It seems like we need an evaluation model for creativity. I'm curious, is there research on this -- for example, can one score a random painting and output how creative/good a given population is likely to find it?

virgildotcodes|1 year ago

How do you account for the impact of culture/lived experience of the specific population viewing the painting? Intuitively it seems like that would be the biggest factor, rather than the objective attributes of the painting, no?

baq|1 year ago

There are two kinds of creativity at play here. One is mashing together combinations of learned things - it’s kinda like shuffling a deck of cards where basically every shuffle gets you a deck that has never been seen and won’t be seen again, but it’s still the same 52 cards every time. The other kind is going outside of the box and inventing truly new, unseen/untrained concepts. This one is hard, but I don’t think it’s impossible - the <think> slop stirring the learned concepts with a bit of randomness should make progress here.

esafak|1 year ago

You can train a supervised model, taking into account the properties of the rater as well as the artwork, and tease out the factors that make it rated so.

creer|1 year ago

> can one score a random painting

You can get very mechanical in scoring an image. Ask any art student. If you want to or if your instructor or audience wants to. For example "fits rule of thirds?" yes is a point to common attraction, no is a point to unexpected at the risk of outsider-ness. You can do that in color, composition, recognizing objects and fitting that to memes or associations or non-associations. Too many points in "unexpected" is meta points in "unpleasant chaos" and so a strong downgrade in common attraction. You can match all this to images in the library (see how copyright or song recognition operates in the music category) and get out of that some kind of familiarity vs edge score (where too much edge goes against common attraction.)

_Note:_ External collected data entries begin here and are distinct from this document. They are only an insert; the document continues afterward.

-- ==== Sys2Proof/Certificates/Slice0/Obligations.lean ====
section
/-!
DEFINITION. Certificates/Slice0/Obligations.lean: the statements for the provers. Commands are stated in the state in which they
begin (`began`: the clock has reached the tick, the command counts as started), events in the state that the clock has reached
(`advance`). An equation of the next state is also the frame: what it does not write is as it was.
-/
open Sys2Proof Sys2Proof.Machine

/-- One step runs the command at the front of the queue with the queue's rest left waiting, and an empty queue lets one GTC tick
pass: both GTCs move on by 1 ns, or stand still during the hold of first lock (R58, R75), and nothing else changes. That a
tick is what an empty queue does is the model's own choice (log entry 2). -/
def Obligations.StepRunsFrontCommand : Prop :=
  (∀ (s : State) (c : Instr), step { s with pending := c :: s.pending } = exec c s)
  ∧ (∀ s : State, s.pending = [] → s.phase.hold = none →
      step s = .next { s with phase := { s.phase with
        gtc := s.phase.gtc + 1, shadow := max s.phase.shadow (s.phase.gtc + 1) } })
  ∧ (∀ s : State, s.pending = [] → s.phase.hold ≠ none → step s = .next s)

/-- The state after Shell power-on reset: SHELL_ONLY with the main domain unpowered (R673), both STO and both brake outputs low
with STO held (R582, R729), no open session, queue, etch, route, loop or loaded Plate, every Husk and Tracer counter 0, boot
not failed, every byte of memory in canonical form and nothing waiting; the protection set holds the reset values of R599 and
R600: selftest_reaction 1, estop_category 1, sto_mode 1, held_limit 8, disagree_k 2, restart_window_ms 0x3C. What unlisted
memory reads as is the model's own choice (log entry 3). -/
def Obligations.ResetState : Prop :=
  State.reset.power.state = 1 ∧ State.reset.hif.shellOnly = true ∧ State.reset.hif.fwReady = false
  ∧ State.reset.power.mainPwrEn = false ∧ State.reset.power.mainValid = false
  ∧ State.reset.safety.stoA = false ∧ State.reset.safety.stoB = false ∧ State.reset.safety.brakeA = false
  ∧ State.reset.safety.brakeB = false ∧ State.reset.safety.stoHeld = true ∧ State.reset.safety.safe = none
  ∧ State.reset.safety.checks = 0 ∧ State.reset.safety.rejections = 0 ∧ State.reset.safety.disagreements = 0
  ∧ State.reset.cmds.sessions = [] ∧ State.reset.cmds.sqs = [] ∧ State.reset.cmds.cqs = []
  ∧ State.reset.cmds.outstanding = [] ∧ State.reset.etch.etches = [] ∧ State.reset.loops = []
  ∧ State.reset.phase.gtc = 0 ∧ State.reset.phase.hold = none ∧ State.reset.pending = []
  ∧ protSelftestReaction State.reset = 1 ∧ protEstopCategory State.reset = 1 ∧ protStoMode State.reset = 1
  ∧ protHeldLimit State.reset = 8 ∧ protDisagreeK State.reset = 2 ∧ protRestartWindow State.reset = 60000000
  ∧ State.reset.MemoryOk ∧ State.reset.StoOk

/-- Decoding inverts encoding (R139, R161–R169 and the command tables of the other chapters): the entry that spells a command,
submitted by the command's own source at its own tick, decodes to that command, with every operand, deadline and flag as it
was. -/
def Obligations.EntryRoundTrip : Prop :=
  ∀ (i : Instr) (c : Cmd) (ws : List Word), cmdOf i = some c → Spelled i → encodeEntry i = some ws →
    decodeEntry (stampOf i) c.key.src ws = some i

/-- What every step keeps, from every state in which it holds and not only from reset: the canonical form of device memory, host
memory and the protection set (R15, log entry 3), and, while STO is held, both STO and both brake outputs low with no brake
delay running (R582, R586). -/
def Obligations.StepKeepsInvariants : Prop :=
  ∀ s s' : State, step s = .next s' → (s.MemoryOk → s'.MemoryOk) ∧ (s.StoOk → s'.StoOk)

/-- STO is released by SAFETY_RESET alone, and only when all of R586 holds: both E-stop inputs have read closed for at least 100
ms, no fault of R583 or R585 is latched, no Shell fault path is, and no safe state is in progress. Whatever else the device is
commanded to do or whatever reaches it, held STO stays held. -/
def Obligations.OnlySafetyResetReleasesSto : Prop :=
  ∀ (i : Instr) (s s' : State), exec i s = .next s' → s.safety.stoHeld = true → s'.safety.stoHeld = false →
    ∃ t c u, i = .safetyReset t c ∧ s.safety.closedSince = some u ∧ u + 100000000 ≤ (advance s t).phase.gtc
      ∧ s.safety.estopFault = false ∧ s.safety.outputFault = false ∧ s.safety.shellFault = false ∧ s.safety.safe = none

/-- Every command and every event answers a next state, whatever the state and the operands, and none touches the commands that
wait behind it: the queue is taken from its front alone. -/
def Obligations.EveryCommandCompletes : Prop :=
  ∀ (i : Instr) (s : State), ∃ s', exec i s = .next s' ∧ s'.pending = s.pending

/-- Neither GTC ever steps backward (R59): in every step but a Shell start (power-up, PORST_N, an accepted I3C target reset), from
every state in which the main GTC is not ahead of the shadow GTC, both move on or stand still, and the main GTC is not ahead
afterwards either (R58). -/
def Obligations.GtcsNeverStepBackward : Prop :=
  ∀ (i : Instr) (s s' : State), exec i s = .next s' →
    (∀ t, i ≠ .shellPowerUp t) → (∀ t, i ≠ .shellPorstNPulse t) → (∀ t, i ≠ .i3cTargetReset t) →
    s.phase.gtc ≤ s.phase.shadow →
    s.phase.gtc ≤ s'.phase.gtc ∧ s.phase.shadow ≤ s'.phase.shadow ∧ s'.phase.gtc ≤ s'.phase.shadow

/-- Only boot code writes the protection set (R16, R599): a byte of the BOOT_PROT_ block changes in a Shell start (power-up,
PORST_N, an accepted I3C target reset) or a release of the main domain's reset alone, and no command of a host changes one. -/
def Obligations.OnlyBootCodeWritesProtection : Prop :=
  (∀ (i : Instr) (s s' : State), exec i s = .next s' → s'.boot.prot ≠ s.boot.prot →
    ∃ t, i = .shellPowerUp t ∨ i = .shellPorstNPulse t ∨ i = .i3cTargetReset t ∨ i = .mainDomainResetRelease t)
  ∧ (∀ (i : Instr) (c : Cmd) (s s' : State), cmdOf i = some c → exec i s = .next s' → s'.boot.prot = s.boot.prot)

/-- An operand whose field holds a value that the manual does not define completes its command with BAD_DESCRIPTOR and has no
other effect, whichever of the commands it is (R10, R11): the state is the one that the clock has reached, with that
completion. -/
def Obligations.UndefinedOperandsRefused : Prop :=
  ∀ (i : Instr) (c : Cmd) (s : State), cmdOf i = some c → operandsOk i = false →
    exec i s = .next (done (advance s (stampOf i)) c stBAD_DESCRIPTOR)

I would expect you could get better than most humans at recognizing shapes in an image and drawing associations from that. Such associations are a plus in unexpected / surprise if they are rare in the culture or a plus in common attraction is they are common.

After that, to be cynic about it, you can randomize and second guess yourself so your audience doesn't catch on the 1st level mimicry.

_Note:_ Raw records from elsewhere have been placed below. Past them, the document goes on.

theorem keeps_startStep {b0 d0 : Bool} {s0 : State} {x : Srv} (hs0 : Keeps b0 d0 s0 x.1) : Keeps b0 d0 s0 (startStep x).1 := by
  obtain ⟨xs, xl⟩ := x
  replace hs0 : Keeps b0 d0 s0 xs := hs0
  unfold startStep
  try dsimp only
  repeat' first
    | with_reducible assumption
    | with_reducible refine keeps_ite ?_ ?_
    | intro _
    | with_reducible apply keeps_spoil
    | with_reducible apply keeps_levelShare
    | with_reducible refine keeps_onDev ?_ ?_
    | with_reducible apply keeps_nextStepRoute
    | with_reducible refine keeps_nextStepRoute_eq ?_ (by assumption)
    | with_reducible apply keeps_foldl
    | with_reducible apply keeps_foldl_fst
    | (rw [rest_eq]; with_reducible refine keeps_rest ?_ rfl (SameSto.refl _) ⟨rfl, rfl⟩)
    | with_reducible apply memOk_foldl
    | with_reducible apply wf_foldl
    | with_reducible apply wf_foldl_snd
    | with_reducible apply wf_clear
    | with_reducible apply wf_filter
    | with_reducible apply wf_write'
    | with_reducible apply MemOk.dev
    | split
    | dsimp only
theorem keeps_startStep_eq {b0 d0 : Bool} {s0 : State} {x : Srv} (hs0 : Keeps b0 d0 s0 x.1) {r0 : State} {y0 : Loop} (e :
    startStep x = (r0, y0)) : Keeps b0 d0 s0 r0 := by
  have k := keeps_startStep (x := x) hs0
  rw [e] at k
  exact k

theorem keeps_boundaryFirst {b0 d0 : Bool} {s0 : State} {x0 : Srv} (hs0 : Keeps b0 d0 s0 x0.1) : Keeps b0 d0 s0 (boundaryFirst
    x0).1 := by
  obtain ⟨xs, xl⟩ := x0
  replace hs0 : Keeps b0 d0 s0 xs := hs0
  unfold boundaryFirst
  try dsimp only
  repeat' first
    | with_reducible assumption
    | with_reducible refine keeps_ite ?_ ?_
    | intro _
    | with_reducible apply keeps_markHolds
    | with_reducible refine keeps_markHolds_eq ?_ (by assumption)
    | with_reducible apply keeps_extendSeq
    | with_reducible apply keeps_draftDone
    | with_reducible apply keeps_readStep
    | with_reducible refine keeps_readStep_eq ?_ (by assumption)
    | with_reducible refine keeps_readStep_eq1 ?_ (by assumption)
    | with_reducible apply keeps_updateScores
    | with_reducible refine keeps_updateScores_eq ?_ (by assumption)
    | with_reducible apply keeps_retireLeavers
    | with_reducible refine keeps_retireLeavers_eq ?_ (by assumption)
    | with_reducible apply keeps_foldl
    | with_reducible apply keeps_foldl_fst
    | with_reducible apply keeps_foldl_fst2
    | (rw [rest_eq]; with_reducible refine keeps_rest ?_ rfl (SameSto.refl _) ⟨rfl, rfl⟩)
    | split
    | dsimp only
theorem keeps_boundaryFirst_eq {b0 d0 : Bool} {s0 : State} {x0 : Srv} (hs0 : Keeps b0 d0 s0 x0.1) {r0 : State} {y0 : Loop} (e :
    boundaryFirst x0 = (r0, y0)) : Keeps b0 d0 s0 r0 := by
  have k := keeps_boundaryFirst (x0 := x0) hs0
  rw [e] at k
  exact k

theorem keeps_boundary {b0 d0 : Bool} {s0 : State} {s : State} {l : Loop} (hs0 : Keeps b0 d0 s0 s) : Keeps b0 d0 s0 (boundary s
    l).1 := by
  unfold boundary
  try dsimp only
  repeat' first
    | with_reducible assumption
    | intro _
    | with_reducible apply keeps_markHolds
    | with_reducible refine keeps_markHolds_eq ?_ (by assumption)
    | with_reducible apply keeps_enterAll
    | with_reducible apply keeps_dropJoiners
    | with_reducible refine keeps_dropJoiners_eq ?_ (by assumption)
    | with_reducible apply keeps_moveTiers
    | with_reducible refine keeps_moveTiers_eq ?_ (by assumption)
    | with_reducible apply keeps_indexEntry
    | with_reducible refine keeps_indexEntry_eq ?_ (by assumption)
    | with_reducible refine keeps_onEntries ?_ ?_
    | with_reducible apply keeps_planRows
    | with_reducible refine keeps_planRows_eq ?_ (by assumption)
    | with_reducible apply keeps_startStep
    | with_reducible refine keeps_startStep_eq ?_ (by assumption)
    | with_reducible apply keeps_boundaryFirst
    | with_reducible refine keeps_boundaryFirst_eq ?_ (by assumption)
    | with_reducible apply keeps_foldl
    | with_reducible apply keeps_foldl_fst
    | with_reducible apply keeps_foldl_fst2
    | (rw [rest_eq]; with_reducible refine keeps_rest ?_ rfl (SameSto.refl _) ⟨rfl, rfl⟩)
    | dsimp only
theorem keeps_boundary_eq {b0 d0 : Bool} {s0 : State} {s : State} {l : Loop} (hs0 : Keeps b0 d0 s0 s) {r0 : State} {y0 : Loop}
    (e : boundary s l = (r0, y0)) : Keeps b0 d0 s0 r0 := by
  have k := keeps_boundary (s := s) (l := l) hs0
  rw [e] at k
  exact k

end Sys2Proof.Laws
end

Creativity is not normally used as an absolute with a unique measure. It's not "length". And you only need to please part of the audience to be successful - sometimes a very small part, some of which loves surprise and some hates it, etc. Someone elsewhere objected on the grounds that creativity or attractiveness is culture based - yeah so? if you were to please much of just one whole culture, you would have an insane hit on your hands.

Sounds feasible to me.

creer|1 year ago

It's still reasonning based on pattern matching, which should go only so far. But "only so far" could be plenty for lots of applications.

researchers|1 year ago

Tuning for qualitative outcomes is pretty much solved via RLHF/DPO (what this post calls "preference tuning"). Right?